As mentioned above, our recent data indicated that periodontal bacterial PAMPs (eg, S. aureus–derived lipoteichoic acid) increased KSHV entry and expression of latency-associated viral genes in oral cells by inducing intracellular ROS production [21]. Here, we found that S. aureus–conditioned medium treatment also induced intracellular ROS production from latently infected oral fibroblasts (Figure 2A). Furthermore, pretreatment with the antioxidant N-acetylcysteine (NAC) effectively blocked viral lytic gene expression in cells exposed to S. aureus–conditioned medium (Figure 2B). Since TLRs are closely associated with mediating the effects of bacterial PAMPs (eg, lipoteichoic acid or lipopolysaccharide binding to TLR2 or TLR4, respectively), we first assessed TLR2 and TLR4 expression in oral cells, using human monocyte THP-1 and primary HUVECs as a comparison. Our data confirmed that both TLR2 and TLR4 are expressed in oral fibroblasts (Supplementary Figure 1A). Silencing of TLR2 (but not TLR4) by RNAi effectively reduced ROS production from KSHV-infected oral cells exposed to S. aureus–conditioned medium (Figure 2C and Supplementary Figure 1B). Cellular ROS production usually requires the NADPH oxidase complex, which comprises various NADPH oxidases and cytosolic components, depending on the stimulus and cell type [25]. Here, we demonstrated that silencing of TLR2 (but not TLR4) by RNAi mainly downregulated the expression of NADPH oxidase, Nox1, and other cytosolic components, such as Rac1 and p22^phox, from oral fibroblasts (Figure 2D). Using a biochemical assay described previously [21], we confirmed that silencing of TLR2 significantly reduced NADPH oxidase activity in oral cells exposed to S. aureus–conditioned medium (Figure 2D).
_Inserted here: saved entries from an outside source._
-- ==== Sys2Proof/Machine/Ops.lean ====
section
/-! DEFINITION. The named operations on the state that the meanings share: memory, registers, queues, tokens, streams, and
the taking of a cause, which is the cut of 17 R357. -/

namespace Sys2Proof.Machine

open Sys2Proof

/-- What a meaning answers. -/
abbrev Out := Host.Outcome State Fault Refusal

/-! ### Byte lists -/

/-- A little-endian number (00 R7). -/
def leNat : List Byte → Nat
  | [] => 0
  | x :: xs => x.toNat + 256 * leNat xs

/-- The low `n` bytes of a number, little-endian (00 R7). -/
def leBytes : Nat → Nat → List Byte
  | 0, _ => []
  | n + 1, x => BitVec.ofNat 8 x :: leBytes n (x / 256)

/-- The bytes of a vector register, byte 0 first (08 R184). -/
def vecBytes (v : Vec) : List Byte := leBytes 256 v.toNat

/-- A vector register from its bytes (08 R184). -/
def vecOf (bs : List Byte) : Vec := BitVec.ofNat 2048 (leNat bs)

/-- Removes the first member that satisfies `p`. -/
def takeFirst {α : Type} (p : α → Bool) : List α → Option (α × List α)
  | [] => none
  | x :: xs => if p x then some (x, xs) else (takeFirst p xs).map fun (y, ys) => (y, x :: ys)

/-- Applies `f` to the first member that satisfies `p`. -/
def modFirst {α : Type} (p : α → Bool) (f : α → α) : List α → List α
  | [] => []
  | x :: xs => if p x then f x :: xs else x :: modFirst p f xs

/-- Inserts a member before the first that does not come before it. -/
def insertBy {α : Type} (le : α → α → Bool) (x : α) : List α → List α
  | [] => [x]
  | y :: ys => if le x y then x :: y :: ys else y :: insertBy le x ys

/-- A list in order; members that are equal in it keep their places. -/
def sortBy {α : Type} (le : α → α → Bool) (xs : List α) : List α := xs.foldr (insertBy le) []

/-- Adds a member unless it is there. -/
def insertNew (x : Nat) (xs : List Nat) : List Nat := if xs.contains x then xs else x :: xs

/-! ### Memory -/

/-- The byte at an address; an unlisted one reads 0 (log entry 2). -/
def Memory.read : Memory → Nat → Byte
  | [], _ => 0
  | (k, v) :: m, a => if k = a then v else Memory.read m a

/-- Writes one byte, in the canonical form. -/
def Memory.write : Memory → Nat → Byte → Memory
  | [], a, x => if x = 0 then [] else [(a, x)]
  | (k, v) :: m, a, x =>
    if a < k then (if x = 0 then (k, v) :: m else (a, x) :: (k, v) :: m)
    else if a = k then (if x = 0 then m else (a, x) :: m)
    else (k, v) :: Memory.write m a x

/-- The canonical form from an address on: addresses strictly rising, no byte 0 listed. -/
def Memory.wfFrom : Nat → Memory → Bool
  | _, [] => true
  | lo, (a, v) :: m => decide (lo ≤ a) && v != 0 && Memory.wfFrom (a + 1) m

/-- The canonical form. -/
def Memory.wf (m : Memory) : Bool := Memory.wfFrom 0 m

/-- Writes consecutive bytes. -/
def Memory.writes : Memory → Nat → List Byte → Memory
  | m, _, [] => m
  | m, a, x :: xs => Memory.writes (Memory.write m a x) (a + 1) xs

/-- Reads `n` consecutive bytes. -/
def Memory.reads (m : Memory) (a n : Nat) : List Byte := (List.range n).map fun i => m.read (a + i)

/-! ### The physical map (01 R13, R14) -/

/-- The base of a die's local region (01 Table 1.1). -/
def localBase (d : Die) : Nat := 0x8000000000 + d.val * 0x100000000

/-- The base of a core's marver slice (01 Table 1.2). -/
def sliceBase (c : CoreId) : Nat := localBase (dieOfCore c) + c.val % 72 * 0x800000

/-- The base of a core's scratchpad (01 Table 1.2). -/
def padBase (c : CoreId) : Nat := localBase (dieOfCore c) + 0x40000000 + c.val % 72 * 0x200000

/-- The base of a die's scratchpad (01 Table 1.2). -/
def dieScratchBase (d : Die) : Nat := localBase d + 0x80000000

/-- The base of a cluster's memory (01 Table 1.2). -/
def clusterBase (c : ClusterId) : Nat := localBase (dieOfCluster c) + c.val % 9 * 0x4000000

/-- The first location of an unbacked page, named by home die, pool and pool page number (01 R17, 02 R41). -/
def unbackedLoc (home : Nat) (pool : Nat) (upn : Nat) : Nat := 2 ^ 48 + ((home * 256 + pool) * 2 ^ 25 + upn) * 2 ^ 16

/-- The regions of the physical map, and the unbacked lines (01 Tables 1.1, 1.2; 02 R41). -/
inductive Region where
  | hbm (d : Die) | slice (c : CoreId) | pad (c : CoreId) | dieScratch (d : Die) | control (d : Die) | hole | fabric
  | unbacked (d : Die)
  deriving DecidableEq, Repr

/-- A core of a die by its index within it. -/
def coreAt (d : Die) (i : Nat) : CoreId := ⟨d.val * 72 + i % 72, by omega⟩

/-- Where a location lies. -/
def regionOf (l : Nat) : Region :=
  if 2 ^ 48 ≤ l then .unbacked (Fin.ofNat 4 ((l - 2 ^ 48) / 2 ^ 49))
  else if 2 ^ 47 ≤ l then .fabric
  else if l < 0x8000000000 then
    if l % 0x2000000000 < 0x1800000000 then .hbm (Fin.ofNat 4 (l / 0x2000000000)) else .hole
  else if l < 0x8400000000 then
    let d : Die := Fin.ofNat 4 ((l - 0x8000000000) / 0x100000000)
    let o := (l - 0x8000000000) % 0x100000000
    if o < 72 * 0x800000 then .slice (coreAt d (o / 0x800000))
    else if 0x40000000 ≤ o ∧ o < 0x40000000 + 72 * 0x200000 then
      if o % 0x200000 < 0x180000 then .pad (coreAt d ((o - 0x40000000) / 0x200000)) else .hole
    else if 0x80000000 ≤ o ∧ o < 0x82000000 then .dieScratch d
    else if 0xC0000000 ≤ o ∧ o < 0xC1000000 then .control d
    else .hole
  else .hole

/-- The scope of a synchronising operation narrowed to the agents that reach its object (03 R70, 04 R104). -/
def effScope (scope : Nat) (l : Nat) : Nat :=
  match regionOf l with
  | .slice _ | .pad _ => min scope 2
  | .dieScratch _ => min scope 3
  | _ => scope

/-! ### The storage levels -/

/-- Where a name leads after the forwarding entries (02 R52, R60). -/
def Store.resolve (st : Store) (l : Nat) : Nat :=
  st.forwards.foldl (fun l f => if f.src ≤ l ∧ l < f.src + f.len then f.dst + (l - f.src) else l) l

/-- The state of an unbacked line; `none` is absent (02 R42). -/
def Store.lineSt (st : Store) (line : Nat) : Option LineSt := (st.lines.find? fun p => p.1 == line).map (·.2)

/-- Sets the state of an unbacked line. -/
def Store.setLine (st : Store) (line : Nat) (x : Option LineSt) : Store :=
  let rest := st.lines.filter fun p => p.1 != line
  { st with lines := match x with | none => rest | some v => (line, v) :: rest }

/-- The valid remote-partition copy of a line (03 R79, R81). -/
def Store.copyOf (st : Store) (d : Die) (line : Nat) : Option RLine :=
  st.remote.find? fun r => r.die == d && r.line == line && r.epoch == st.epoch.get d

/-- Whether a location is a backed line that is homed on another die (03 R79). -/
def remoteHomed (d : Die) (l : Nat) : Bool :=
  match regionOf l with
  | .hbm h => h != d
  | _ => false

/-- A byte as an agent of die `d` reads it (03 R67, R79; 02 R43). -/
def Store.viewByte (st : Store) (d : Die) (l0 : Nat) : Byte :=
  let l := st.resolve l0
  if 2 ^ 48 ≤ l then (if st.lineSt (l / 128) = some .pinned then st.mem.read l else 0)
  else if remoteHomed d l then
    match st.copyOf d (l / 128) with
    | some r => r.bytes.getD (l % 128) 0
    | none => st.mem.read l
  else st.mem.read l

/-- `n` bytes as an agent of die `d` reads them. -/
def Store.view (st : Store) (d : Die) (l n : Nat) : List Byte := (List.range n).map fun i => st.viewByte d (l + i)

/-- A byte at its point of coherence (03 R66; 02 R43). -/
def Store.homeByte (st : Store) (l0 : Nat) : Byte :=
  let l := st.resolve l0
  if 2 ^ 48 ≤ l ∧ st.lineSt (l / 128) ≠ some .pinned then 0 else st.mem.read l

/-- A number at its point of coherence. -/
def Store.homeNat (st : Store) (l n : Nat) : Nat := leNat ((List.range n).map fun i => st.homeByte (l + i))

/-- What the HBM controller holds against an 8-byte unit: its poison flag, else the error of its 32-byte unit. A dirty line stands
in the L2 instead (03 R78, R84). -/
def Store.hbmUnit (st : Store) (u : Nat) : Option Ecc :=
  if st.hbmEcc.isEmpty || st.dirty.contains (u / 16) then none
  else if st.hbmEcc.any fun p => p.1 == u && p.2 == .poison then some .poison
  else (st.hbmEcc.find? fun p => p.1 / 4 == u / 4 && p.2 != .poison).map (·.2)

/-- What is wrong with an 8-byte unit, in its level or L2 or else in HBM (03 R84, R85). -/
def Store.unitEcc (st : Store) (u : Nat) : Option Ecc := ((st.ecc.find? fun p => p.1 == u).map (·.2)).or (st.hbmUnit u)

/-- A line comes from HBM into its L2: a single-bit error is corrected, and an uncorrectable 32-byte unit is stored as poison, there
and in HBM (03 R84, R85). -/
def Store.fillLine (st : Store) (line : Nat) : Store :=
  if st.hbmEcc.isEmpty || st.dirty.contains line then st
  else
    let units := (List.range 16).map (line * 16 + ·)
    let bad := units.filter fun u => match st.hbmUnit u with
      | some .poison | some .uncorrectable => true
      | some .single | none => false
    { st with
      ecc := (bad.filter fun u => !st.ecc.any fun p => p.1 == u).map (fun u => (u, Ecc.poison)) ++ st.ecc
      hbmEcc := bad.map (fun u => (u, Ecc.poison)) ++ st.hbmEcc.filter fun p => p.1 / 16 != line }

/-- Sets what is wrong with a unit. -/
def Store.setEcc (st : Store) (u : Nat) (x : Option Ecc) : Store :=
  let rest := st.ecc.filter fun p => p.1 != u
  { st with ecc := match x with | none => rest | some v => (u, v) :: rest }

/-- The 8-byte units that `n` bytes at `l` touch. -/
def unitsOf (l n : Nat) : List Nat := if n = 0 then [] else (List.range ((l + n - 1) / 8 + 1 - l / 8)).map (l / 8 + ·)

/-- The 128-byte lines that `n` bytes at `l` touch. -/
def linesOf (l n : Nat) : List Nat :=
  if n = 0 then [] else (List.range ((l + n - 1) / 128 + 1 - l / 128)).map (l / 128 + ·)

/-- Whether a unit reads as poison: an uncorrectable unit is stored as poison by the read itself (03 R85, R86; 02 R43). -/
def Store.badUnit (st : Store) (u : Nat) : Bool :=
  let l := st.resolve (u * 8)
  (match st.unitEcc (l / 8) with
   | some .uncorrectable | some .poison => true
   | some .single | none => false)
  || (decide (2 ^ 48 ≤ l) && st.lineSt (l / 128) == some .lost)

/-- The dirty lines among some are written to HBM, with the poison of their units, and are clean (02 R58; 03 R78, R84). -/
def Store.writeBack (st : Store) (lines : List Nat) : Store :=
  let ls := st.dirty.filter lines.contains
  if ls.isEmpty then st
  else
    let bad := ls.flatMap fun x => ((List.range 16).map (x * 16 + ·)).filter st.badUnit
    { st with
      hbm := ls.foldl (fun h x => h.writes (x * 128) (st.mem.reads (x * 128) 128)) st.hbm
      hbmEcc := bad.map (fun u => (u, Ecc.poison)) ++ st.hbmEcc.filter fun p => !ls.contains (p.1 / 16)
      dirty := st.dirty.filter fun x => !ls.contains x }

/-- A backed line leaves its L2: it is written to HBM where it is dirty (03 R78). -/
def Store.evict (st : Store) (line : Nat) : Store :=
  let st1 := st.writeBack [line]
  { st1 with
    ecc := st1.ecc.filter fun p => p.1 / 16 != line
    tagEcc := match regionOf (line * 128) with
      | .hbm d => st1.tagEcc.filter fun p => !(p.1 == d && p.2.1 == line)
      | _ => st1.tagEcc }

/-- A backed line's set is left out of use: its L2 does not hold it (20 R414, R416). -/
def Store.leftOut (st : Store) (line : Nat) : Bool :=
  match regionOf (line * 128) with
  | .hbm d => st.out.contains (.storageSet d (line / 16))
  | _ => false

/-- Whether `n` bytes at `l` touch poison (03 R86). -/
def Store.anyBad (st : Store) (l n : Nat) : Bool := (unitsOf l n).any st.badUnit

/-- Whether a unit reads as poison to an agent of die `d`: a remote copy has check bits of its own (03 R79, R84). -/
def Store.badFor (st : Store) (d : Die) (u : Nat) : Bool :=
  let l := st.resolve (u * 8)
  match (if remoteHomed d l then st.copyOf d (l / 128) else none) with
  | some r => r.ecc.any fun p => p.1 == l / 8 && p.2 != .single
  | none => st.badUnit u

/-- Whether `n` bytes at `l` touch poison for an agent of die `d`. -/
def Store.anyBadFor (st : Store) (d : Die) (l n : Nat) : Bool := (unitsOf l n).any (st.badFor d)

/-- Stores check bits for a written unit: a whole unit is correct and clears poison; a part of a bad unit makes the whole
poison and is logged (03 R89). -/
def Store.writeEcc (st : Store) (l n u : Nat) : Store :=
  if l ≤ u * 8 ∧ u * 8 + 8 ≤ l + n then st.setEcc u none
  else match st.unitEcc u with
    | some .uncorrectable | some .poison => { st.setEcc u (some .poison) with latent := st.latent ++ [u] }
    | some .single => st.setEcc u none
    | none => st

/-- The condition of a waiting SEMWAIT or BARWAIT on its object's current value (10 R234). -/
def SyncWait.holds (st : Store) (w : SyncWait) : Option Word :=
  if w.isBar then
    let phase := st.homeNat (w.loc + 8) 4
    if phase ≠ w.val.toNat % 2 ^ 32 then some (BitVec.ofNat 64 phase) else none
  else
    let count := st.homeNat w.loc 8
    if w.val.toNat ≤ count then some (BitVec.ofNat 64 count) else none

/-- Tests the waiting requests whose object a write of `n` bytes at `l` reaches; the first condition that holds is kept
(10 R235). An object in the fabric window is polled instead.
DESIGN CHOICE (log entry 65): a request whose object holds poison after the write is not tested and waits on; the spec does
not say what becomes of it. -/
def Store.retest (st : Store) (l n : Nat) : Store :=
  { st with
    waits := st.waits.map fun w =>
      let o := st.resolve w.loc
      let z := if w.isBar then 16 else 8
      if w.met.isNone && decide (o < l + n) && decide (l < o + z) && !st.anyBad o z && regionOf o != .fabric then { w with met := w.holds st } else w
    lwaits := st.lwaits.map fun w =>
      let o := st.resolve w.loc
      if !w.met && decide (o < l + n) && decide (l < o + 8) && !st.anyBad o 8 then { w with met := decide (w.val ≤ st.homeNat o 8) } else w }

/-- A remote copy after a write of its own die: a unit written whole is correct, a bad unit written in part is poison (03 R80,
R89). -/
def RLine.update (r : RLine) (l : Nat) (bs : List Byte) : RLine :=
  { r with
    bytes := (List.range 128).map fun i =>
      let a := r.line * 128 + i
      if l ≤ a ∧ a < l + bs.length then bs.getD (a - l) 0 else r.bytes.getD i 0
    ecc := r.ecc.filterMap fun p =>
      if p.1 * 8 + 8 ≤ l ∨ l + bs.length ≤ p.1 * 8 then some p
      else if (l ≤ p.1 * 8 ∧ p.1 * 8 + 8 ≤ l + bs.length) ∨ p.2 = .single then none
      else some (p.1, .poison) }

/-- The bad units of a copy that a write reaches in part (03 R89). -/
def RLine.spoiled (r : RLine) (l n : Nat) : List Nat :=
  r.ecc.filterMap fun p => if p.1 * 8 + 8 ≤ l ∨ l + n ≤ p.1 * 8 ∨ (l ≤ p.1 * 8 ∧ p.1 * 8 + 8 ≤ l + n) ∨ p.2 = .single then none else some p.1

/-- Performs a write at a location that no forwarding entry moves: the bytes, the check bits, the dirty lines of the home L2, the
local copies and those on their way, and the waiting requests; a line whose set is left out of use goes on to HBM (03 R78, R80, R89; 10
R235; 20 R416; log entry 53). DESIGN CHOICE: a fill on its way to the writer's die takes the write too, of which 03 R80 does not speak
(log entry 63). -/
def Store.putAt (st0 : Store) (d : Die) (l : Nat) (bs : List Byte) : Store :=
  let n := bs.length
  let st := if st0.hbmEcc.isEmpty then st0 else (linesOf l n).foldl Store.fillLine st0
  let st1 := (unitsOf l n).foldl (fun st u => st.writeEcc l n u) st
  let st2 := { st1 with
    mem := st1.mem.writes l bs
    dirty := match regionOf l with
      | .hbm _ => (linesOf l n).foldl (fun ds x => insertNew x ds) st1.dirty
      | _ => st1.dirty
    latent := st1.latent ++ st1.remote.flatMap fun r => if r.die = d ∧ r.epoch = st1.epoch.get d then r.spoiled l n else []
    remote := st1.remote.map fun (r : RLine) => if r.die = d then r.update l bs else r
    fills := st1.fills.map fun (r : RLine) => if r.die = d then r.update l bs else r }
  let st3 := if st0.out.isEmpty then st2 else ((linesOf l n).filter st0.leftOut).foldl Store.evict st2
  st3.retest l n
Figure 2. — Toll-like receptor 2 (TLR2)–mediated reactive oxygen species (ROS) production and signaling is required for induction of Kaposi sarcoma–associated herpesvirus (KSHV) lytic reactivation by *Staphylococcus aureus*–conditioned medium. A, Oral fibroblasts were infected by purified KSHV (multiplicity of infection [MOI], approximately 10) for 2 hours. Twenty-four hours later, cells were treated with filtered conditioned medium from *S. aureus* 8325-4 culture or fresh medium as a control (diluted as 1:50) for an additional 48 hours. Intracellular levels of ROS were quantified using the ROS-specific dye CM-H2DCFDA and flow cytometry. B, Cells were infected as described in panel A and then were or were not treated with the antioxidant N-acetylcysteine (NAC; 1 mM) for an additional 24 hours. Cells were then incubated with *S. aureus*–conditioned medium or control for 48 hours, followed by quantitative reverse transcription–polymerase chain reaction analysis. C, Cells were infected as described in panel A. Twenty-four hours later, cells were transfected with either negative control small interfering RNA (n-siRNA), *TLR2* siRNA, or *TLR4* siRNA for 48 hours and then treated with filtered conditioned medium from *S. aureus 8325-4* culture (diluted 1:50) for an additional 48 hours. Intracellular levels of ROS were quantified as described above. D, Human gingival fibroblasts (HGFs) were treated as described in panel C, protein expression was detected by immunoblots, and NADPH oxidase activities were measured using a chemiluminescence-based assay as described in “Methods.” Error bars represent the SD for 3 independent experiments. MFI, median fluorescence intensity; PDLF, periodontal ligament fibroblast. **P < .01, by a 2-tailed Student t test.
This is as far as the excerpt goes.